Single by John Legend featuring Ludacris

from the album Think Like a Man
- Released: January 23, 2012
- Genre: R&B
- Length: 3:59
- Label: Columbia
- Songwriters: Allen Arthur; Christopher Bridges; Keith Justice; John Stephens; Miguel Pimentel; Clayton Reilly;
- Producer: Phatboiz

John Legend singles chronology
| "When Christmas Comes" (2011) | "Tonight (Best You Ever Had)" (2012) | "Who Do We Think We Are" (2013) |

Ludacris singles chronology
| "Wet the Bed" (2011) | "Tonight (Best You Ever Had)" (2012) | "Jingalin" (2012) |

= Tonight (Best You Ever Had) =

"Tonight (Best You Ever Had)" is a song by American singer-songwriter John Legend featuring American rapper Ludacris, released on January 23, 2012, through Columbia Records.

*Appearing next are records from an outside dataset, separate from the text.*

/-- Whether the energy of an op is there: a main COMM op never waits (R353), any other op needs its purse (R354). -/
def State.energyOk (s : State) (p : Site) (pl : Plan) : Bool :=
  (pl.comm && !p.guest) || decide (s.charge p pl ≤ (s.ctx p).purse)

/-- Charge a main COMM op to the floor account, then to the bucket, and past -C only to the counter (R353). -/
def State.payFloor (s : State) (no : Nat) (ch : Nat) : State :=
  let d := dieOf no
  let g := s.gov d
  let fromF : Int := min (max g.f 0) ch
  let rest : Int := ch - fromF
  let fromB : Int := min rest (max 0 (g.b + g.cap))
  let excess : Nat := (rest - fromB).toNat
  let s := s.setGov d { g with f := g.f - fromF, b := g.b - fromB, ledger := g.ledger + ch, overdraft := (g.overdraft + excess) % 100000 }
  s.count { id := Ctr.floorOverdraftUj, die := some d } ((g.overdraft + excess) / 100000)

/-- Pay an op's charge (R350, R353, R354). -/
def State.pay (s : State) (p : Site) (pl : Plan) : State :=
  let ch := s.charge p pl
  if pl.comm && !p.guest then s.payFloor (Site.no p) ch
  else
    let c := s.ctx p
    let d := dieOf (Site.no p)
    (s.setCtx p { c with purse := c.purse - ch, needCharge := 0 }).setGov d
      { s.gov d with ledger := (s.gov d).ledger + ch }

/-- The low, surplus and high marks (R349). -/
def Gov.mark (g : Gov) (pct : Nat) : Int := g.cap * pct / 100
/-- Whether a die's governor grants guests surplus (R192, R354): GUEST_OFF is 0, B is at or above the surplus mark, and no main request and no
deferred SHADOW unit waits. -/
def Gov.surplus (g : Gov) : Bool :=
  !g.cfg.guestOff && decide (g.mark g.cfg.surplusPct ≤ g.b) && g.reqs.all (fun r => r.guest) && g.deferred.isEmpty

/-- The record of an op in flight (R173). -/
def Plan.inFlight (pl : Plan) (u : OpUnit) (off : Nat) (h : OpHead) : InFlight :=
  { unit := u, off := off, tok := if h.st then some h.tok.toNat else none
    reads := pl.reads, writes := pl.writes, regs := pl.regsW
    finish := pl.finish, units := pl.later, unitCost := pl.cost, doneCtr := pl.doneCtr, word := pl.word }

/-- Whether the op's unit has no room (R173): 2 ops of the core, and for the reduction unit 4 of the context. -/
def unitFull (c : Core) (guest : Bool) (pl : Plan) : Bool :=
  match pl.unit.or pl.needs with
  | some u => decide ((if u = .reduction then 4 else 2) ≤ unitLoad c guest u)
  | none => false

/-- A channel of a context. -/
def Ctx.chan (t : Ctx) (ch : Nat) : Chan := SMap.get {} t.chans ch
/-- An endpoint of a context. -/
def Ctx.endp (t : Ctx) (ep : Nat) : Endp := SMap.get {} t.eps ep
/-- Ops in flight that will free a slot of a channel. -/
def pendingFree (t : Ctx) (ch : Nat) : Nat := (t.inflight.filter (fun f => decide (f.finish = .freeSlot ch))).length

/-- Whether a layer's gathered tensor is not there yet for a product (R23, R249, R251): a FORWARD product waits for every gather of the
layer, a data-gradient product for the column coding. -/
def Slot.gathering (x : Slot) (layer axis : Nat) : Bool :=
  x.greqs.any (fun g => decide (g.layer = layer) && ((decide (axis = 0) && (!g.regather || decide (g.coding = 0))) || (decide (axis = 1) && decide (g.coding = 1)))) ||
    x.gone.any (fun e => decide (e.1 = layer) && decide (e.2.2 = axis))
/-- Whether what an op waits for is there (R23, R188, R189, R310). -/
def State.waitMet (s : State) (t : Ctx) : WaitFor → Bool
  | .message ch => !(t.chan ch).waiting.isEmpty
  | .held ch => ((t.chan ch).held[pendingFree t ch]?).isSome
  | .credit ep => decide ((t.endp ep).credits ≠ 0)
  | .dma ch => decide ((SMap.get {} s.dma ch).queue.length < 64)
  | .gather layer axis => !(s.slot 0).gathering layer axis
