/-- Every check of a job image on this module (R373 to R377). `mapOnly` is a JOB_MAP image. -/
def imageRefusal (s : State) (b : List Byte) (n slot part : Nat) (mapOnly : Bool) : Option (Nat × Nat) :=
  let guest := decide (slot ≠ 0)
  let rank := if guest then some 0xFFFF else rankOf b s.modId.toNat
  let cores := coresOf b (rank.getD 0xFFFF)
  firstRefusal [
    imageForm b n guest, imageSecs b guest mapOnly,
    needLoad (if guest then !(bindingOf b s.modId.toNat).isEmpty else rank.isSome) 6,
    if guest then guestMap s b slot part else if rank.isSome then trainingMap s b (rank.getD 0) part else none,
    needLoad (rank == some 0xFFFF && !guest || cores.all (fun c => c.exists' && c.headers.all (fun e =>
      routineOk c slot (grantsOf b s.modId.toNat) e.2) && s.joinsFit c)) 3,
    needLoad (rank == some 0xFFFF && !guest || cores.all (fun c => c.headers.all (fun e =>
      libraryOk c (librariesOf b ++ (if mapOnly then librariesOf (s.slot slot).base else [])) e.2))) 4,
    needLoad (mapOnly || recordsOk b) 8]

/-- Load one core's context from its part of the image (R196): its lines written, registers and tokens 0, nothing in flight, and
routine 0 begun where it can start. Where the core is newly bound to a guest slot, the guest window is zeros first (R194). -/
def State.loadCore (s : State) (slot : Nat) (c : CoreLoad) : State :=
  let p : Nat := c.no
  let s := s.modCore p (fun x =>
    let x := if c.guest && decide (x.guestBound ≠ slot) then
        { x with lmem := x.lmem.clearRange (10240 * 256) (2048 * 256), guestBound := slot } else x
    let x := { x with lmem := x.lmem.writeList (dirBase c.guest) c.bytes }
    let t : Ctx := { slot := slot, purse := (x.ctx c.guest).purse }
    let x := x.setCtx c.guest t
    { x with joiner := x.joiner.filter (fun j => j.guest != c.guest), tq := x.tq.filter (fun e => e.guest != c.guest) })
  if canStart (s.core p) c.guest 0 then
    s.startRoutine { x := Fin.ofNat 48 (p % 48), y := Fin.ofNat 48 (p / 48), guest := c.guest } 0
  else s

/-- Load every core of a slot's image for a rank (R373, R390). -/
def State.loadRoutines (s : State) (k rank : Nat) : State :=
  (coresOf (s.slot k).image rank).foldl (fun s c => s.loadCore k c) s

end Sys2Proof.Machine
end

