-- ==== Sys2Proof/Machine/Dma.lean ====
section
/-! DEFINITION. DMA channels (chapter 13): descriptors, their checks, and the movement of bytes. Channels are numbered die * 32 +
channel with the die codes of R308. -/

namespace Sys2Proof.Machine

/-- A descriptor in memory (R311). -/
def parseDesc (b : List Byte) : DmaDesc :=
  let w (o n : Nat) : Nat := leNat ((b.drop o).take n)
  let f := w 0x18 4
  let d := w 0x28 8
  { src := w 0 8, dst := w 8 8, len := w 0x10 5, op := fld f 3 0, tc := fld f 5 4, slot := fld f 7 6, release := bitOf f 8
    cq := bitOf f 9, irq := bitOf f 10, chain := bitOf f 11, trailer := bitOf f 12, nf := bitOf f 13, tag := w 0x1C 4
    seed := w 0x20 4, dev := fld d 13 0, core := fld d 25 14, chan := fld d 33 26, arg := fld d 45 34, kind := fld d 49 46
    seqBase := w 0x30 2
    rsv := decide (w 0x15 3 ≠ 0) || decide (fld f 31 14 ≠ 0) || decide (w 0x24 4 ≠ 0) || decide (fld d 63 50 ≠ 0) ||
      decide (w 0x32 6 ≠ 0) || decide (w 0x38 8 ≠ 0) }

/-- The window of a device address (R172, R206, R284). -/
def windowOf (a : Nat) : Nat := a / 2 ^ 62
/-- Whether an address has its window's reserved bits clear and lies in a window that exists (R312). -/
def windowOk (a : Nat) : Bool :=
  match windowOf a with
  | 0 => isDev a
  | 2 => decide (fld a 61 56 = 0)
  | 3 => (localOff a).isSome
  | _ => false
/-- Whether an address is local (R172). -/
def isLocal (a : Nat) : Bool := decide (windowOf a = 3)
/-- Whether an address lies in the chest window (R206). -/
def isChest (a : Nat) : Bool := decide (windowOf a = 2)

/-- Who a descriptor's memory requests come from (R296, R310). -/
def DmaJob.who (j : DmaJob) : Requester :=
  match j.from' with
  | .core _ _ _ _ => .slot (BitVec.ofNat 2 j.slot)
  | .firmware => .firmware
  | .driver => .driver (BitVec.ofNat 2 j.slot)
/-- The submitting core and context. -/
def DmaJob.core (j : DmaJob) : Option (Nat × Bool) :=
  match j.from' with
  | .core no g _ _ => some (no, g)
  | _ => none

/-- Whether a local range is open to a descriptor (R172, R312): only a core's own context. -/
def State.jobLocalOk (s : State) (j : DmaJob) (wr : Bool) (a n : Nat) : Bool :=
  match j.core with
  | some (no, g) => localOk (s.core no).chestLines g wr (a % 2 ^ 32) n
  | none => false
/-- Whether a device range passes R296. -/
def State.jobDevOk (s : State) (j : DmaJob) (a n : Nat) : Bool :=
  s.admits { who := j.who, addr := BitVec.ofNat 64 a, len := n, tc := BitVec.ofNat 2 j.desc.tc }

/-- The CAUSE with which a channel refuses a descriptor (R312, R319), in the order of the causes. -/
def State.refuseCause (s : State) (ch : Nat) (c : DmaChan) (j : DmaJob) : Option Nat :=
  let d := j.desc
  let send := decide (d.op = 2)
  let addrs := if send then [d.src] else [d.src, d.dst]
  let unit := if d.op = 1 then 256 else 4
  let guest := (j.core.map (fun x => x.2)).getD false
  firstFault [
    need (!d.rsv && decide (d.op ≤ 2) && decide (d.tc ≠ 3) && (!send || decide (d.kind = 0) || decide (d.kind = 6))) 0x01,
    need (decide (d.len ≠ 0) && decide (d.len % unit = 0) && addrs.all (fun a => decide (a % unit = 0))) 0x02,
    need (addrs.all windowOk && (!isLocal d.src || s.jobLocalOk j false d.src d.len) &&
      (send || !isLocal d.dst || s.jobLocalOk j true d.dst d.len) &&
      (decide (d.op ≠ 1) || (isLocal d.src && decide (windowOf d.dst = 0)))) 0x03,
    need ((decide (windowOf d.src ≠ 0) || s.jobDevOk j d.src d.len) &&
      (send || decide (windowOf d.dst ≠ 0) || s.jobDevOk j d.dst d.len)) 0x04,
    need ((!isChest d.src || s.chestOk guest false d.src d.len) &&
      (send || !isChest d.dst || s.chestOk guest true d.dst d.len)) 0x05,
    need (!d.release || (decide (d.op = 0) && isChest d.src && isLocal d.dst)) 0x06,
    need (c.valid && (decide (ch / 32 < 4) || decide (d.op ≠ 1)) && (!d.cq || c.hasCq)) 0x07]

/-- The key of a channel's counter (R326): die number * 32 + channel. -/
def ckChan (id ch : Nat) : CKey := { id := id, unit := some ((16 + ch / 32) * 32 + ch % 32) }
/-- Change a channel. -/
def State.modChan (s : State) (ch : Nat) (f : DmaChan → DmaChan) : State := s.setChan ch (f (s.chan ch))
/-- Change the `i`-th descriptor of a channel's queue. -/
def State.modJob (s : State) (ch i : Nat) (f : DmaJob → DmaJob) : State :=
  s.modChan ch (fun c => { c with queue := c.queue.modify i f })

/-- Submit a descriptor (R310), which wakes the channel's die (R339); with 64 waiting it is not taken. -/
def State.submit (s : State) (ch : Nat) (d : DmaDesc) (w : DmaFrom) (slot paid : Nat) : State :=
  (s.rouse (dieKey (16 + ch / 32))).modChan ch (fun c =>
    if 64 ≤ c.queue.length then c
    else { c with
      queue := c.queue ++ [{ desc := d, from' := w, slot := slot, seq := c.arrivals % 65536, paid := paid
                             crc := if d.chain then d.seed else 0xFFFFFFFF }]
      arrivals := c.arrivals + 1 })

/-- Read `m` bytes of a stored chest tile (R212, R316): from its SRAM lines, or from the off-load region with LC priority. -/
def State.tileRead (s : State) (a : ChestAddr) (m : Nat) : State × MemAns :=
  match s.chest.find a (a.off / 16384) with
  | some x =>
    if x.sram then (s, .ok (s.sramRead x.place m (a.off % 16384)))
    else s.memRead (chestReq (s.stage.dramPlace x.place + a.off % 16384) m 0)
  | none => (s, .ok (List.replicate m 0#8))
/-- Read a chest range (R316), tile by tile. -/
def State.chestRead (s : State) (a : ChestAddr) : (fuel n : Nat) → State × MemAns
  | 0, _ => (s, .ok [])
  | k + 1, n =>
    if n = 0 then (s, .ok [])
    else
      let m := min n (16384 - a.off % 16384)
      match s.tileRead a m with
      | (s, .ok bs) => (match s.chestRead { a with off := a.off + m } k (n - m) with
        | (s, .ok rest) => (s, .ok (bs ++ rest))
        | (s, .poison p) => (s, .poison (m + p))
        | r => r)
      | r => r
/-- Write bytes of class `tc` into one chest tile (R211, R316), which is placed as its first burst arrives. -/
def State.tileWrite (s : State) (a : ChestAddr) (tc : Nat) (bs : List Byte) : State × MemAns :=
  match s.placeTile a (a.off / 16384) with
  | none => (s, .waits)
  | some s => match s.chest.find a (a.off / 16384) with
    | some x =>
      if x.sram then (s.sramWrite x.place (a.off % 16384) bs, .ok [])
      else s.memWrite (chestReq (s.stage.dramPlace x.place + a.off % 16384) bs.length tc) bs
    | none => (s, .ok [])
/-- Write bytes into a chest range, tile by tile. -/
def State.chestWrite (s : State) (a : ChestAddr) (tc : Nat) : (fuel : Nat) → List Byte → State × MemAns
  | 0, _ => (s, .ok [])
  | k + 1, bs =>
    if bs.isEmpty then (s, .ok [])
    else
      let m := min bs.length (16384 - a.off % 16384)
      match s.tileWrite a tc (bs.take m) with
      | (s, .ok _) => s.chestWrite { a with off := a.off + m } tc k (bs.drop m)
      | r => r

/-- Count CHEST_RECALL_MISS for the first byte read of a tile that lies in the off-load region (R212, R216). -/
def State.recallMiss (s : State) (a : ChestAddr) (first : Bool) (n : Nat) : State :=
  let ts := (tilesOf a.off n).filter (fun t => (first || decide (a.off ≤ t * 16384)) &&
    ((s.chest.find a t).map (fun x => !x.sram)).getD false)
  s.count (ckChest Ctr.chestRecallMiss) ts.length

/-- Read `n` source bytes of a descriptor at offset `o` (R287, R313); a piggy-bank slot that holds a non-finite value is counted (R129). -/
def State.jobRead (s : State) (j : DmaJob) (o n : Nat) : State × MemAns :=
  let a := j.desc.src + o
  match windowOf a with
  | 0 => s.memRead { who := j.who, addr := BitVec.ofNat 64 a, len := n, tc := BitVec.ofNat 2 j.desc.tc }
  | 2 => (match s.chestRead (chestAddr a) 3 n with
    | (t, .ok bs) => (t.recallMiss (chestAddr a) (decide (o = 0)) n, .ok bs)
    | r => r)
  | _ => match j.core with
    | some (no, _) => (s.bankSeen no (a % 2 ^ 32) n, .ok (rdBytes (s.core no).lmem.read (a % 2 ^ 32) n))
    | none => (s, .ok (List.replicate n 0#8))
/-- Whether an address lies in the shadow error memory of a bucket that is compressed (R233): in the area that is not current. -/
def Slot.shadowHas (x : Slot) (a : Nat) (d : BucketDef) : Bool :=
  decide (d.mode ≠ 0) && (let r := x.emRange (!x.emCur) d; decide (r.1 ≤ a) && decide (a < r.1 + r.2))
/-- The same, of any bucket. -/
def Slot.inShadow (x : Slot) (a : Nat) : Bool := x.buckets.any (x.shadowHas a)
/-- Whether a repair forms no error memory at an address (R401): a survivor forms none, the spare that of older buckets only. -/
def Slot.emHeld (x : Slot) (a : Nat) : Bool :=
  x.run.any (fun r => r.repair && !(r.owner && x.buckets.zipIdx.any (fun (d, i) => x.shadowHas a d && x.emOld i r.step)))
/-- The BF16 words of bytes that go to error memory, each one beyond the largest finite value held to it, and how many were (R233). -/
def saturateWords : List Byte → List Byte × Nat
  | a :: b :: t =>
    let r := Coll.saturate (leNat [a, b])
    let q := saturateWords t
    (leBytes 2 r.1.toNat ++ q.1, b2n r.2 + q.2)
  | l => (l, 0)
/-- Write bytes to a descriptor's destination at offset `o`; the memory die that writes error memory saturates it (R233, log 83). -/
def State.jobWrite (s : State) (j : DmaJob) (o : Nat) (bs : List Byte) : State × MemAns :=
  let a := j.desc.dst + o
  match windowOf a with
  | 0 =>
    let q : MemReq := { who := j.who, addr := BitVec.ofNat 64 a, len := bs.length, tc := BitVec.ofNat 2 j.desc.tc }
    if j.slot = 0 && j.core.isSome && (s.slot 0).inShadow a then
      if (s.slot 0).emHeld a then (s, .ok []) else
      let (out, n) := saturateWords bs
      (match s.memWrite q out with
       | (t, .ok r) => (t.count (ckSlot Ctr.emSat 0) n, .ok r)
       | r => r)
    else s.memWrite q bs
  | 2 => s.chestWrite (chestAddr a) j.desc.tc 3 bs
  | _ => (match j.core with
    | some (no, _) => s.modCore no (fun c => { c with lmem := c.lmem.writeList (a % 2 ^ 32) bs })
    | none => s, .ok [])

Written alongside Miguel and production group Phatboiz, the song served as the second single from the soundtrack to the 2012 American romantic comedy film Think Like a Man. "Tonight (Best You Ever Had)" peaked at number 12 on the US Billboard Hot R&B/Hip-Hop Songs and reached the lower half of the US Billboard Hot 100. It reached platinum status in the United States and earned a Grammy Award nomination for Best Rap/Sung Performance.

==Track listing==

Digital download
| No. | Title | Length |
|---|---|---|
| 1. | "Tonight (Best You Ever Had) (featuring Ludacris)" | 3:59 |

==Charts==
===Weekly charts===

Weekly chart performance for "Tonight (Best You Ever Had)"
| Chart (2012) | Peak position |
|---|---|
| Italy (FIMI) | 16 |
| US Billboard Hot 100 | 79 |
| US Hot R&B/Hip-Hop Songs (Billboard) | 12 |

===Year-end charts===

Year-end chart performance for "Tonight (Best You Ever Had)"
| Chart (2012) | Position |
|---|---|
| Italy (FIMI) | 57 |
| US Adult R&B Songs (Billboard) | 3 |

==Certifications==

Certifications for "Tonight (Best You Ever Had)"
| Region | Certification | Certified units/sales |
| Australia (ARIA) | Gold | 35,000^{‡} |
| Italy (FIMI) | Platinum | 30,000^{*} |
| New Zealand (RMNZ) | Platinum | 30,000^{‡} |
| United States (RIAA) | 2× Platinum | 2,000,000^{‡} |
^{*} Sales figures based on certification alone. ^{‡} Sales+streaming figures based on certification alone.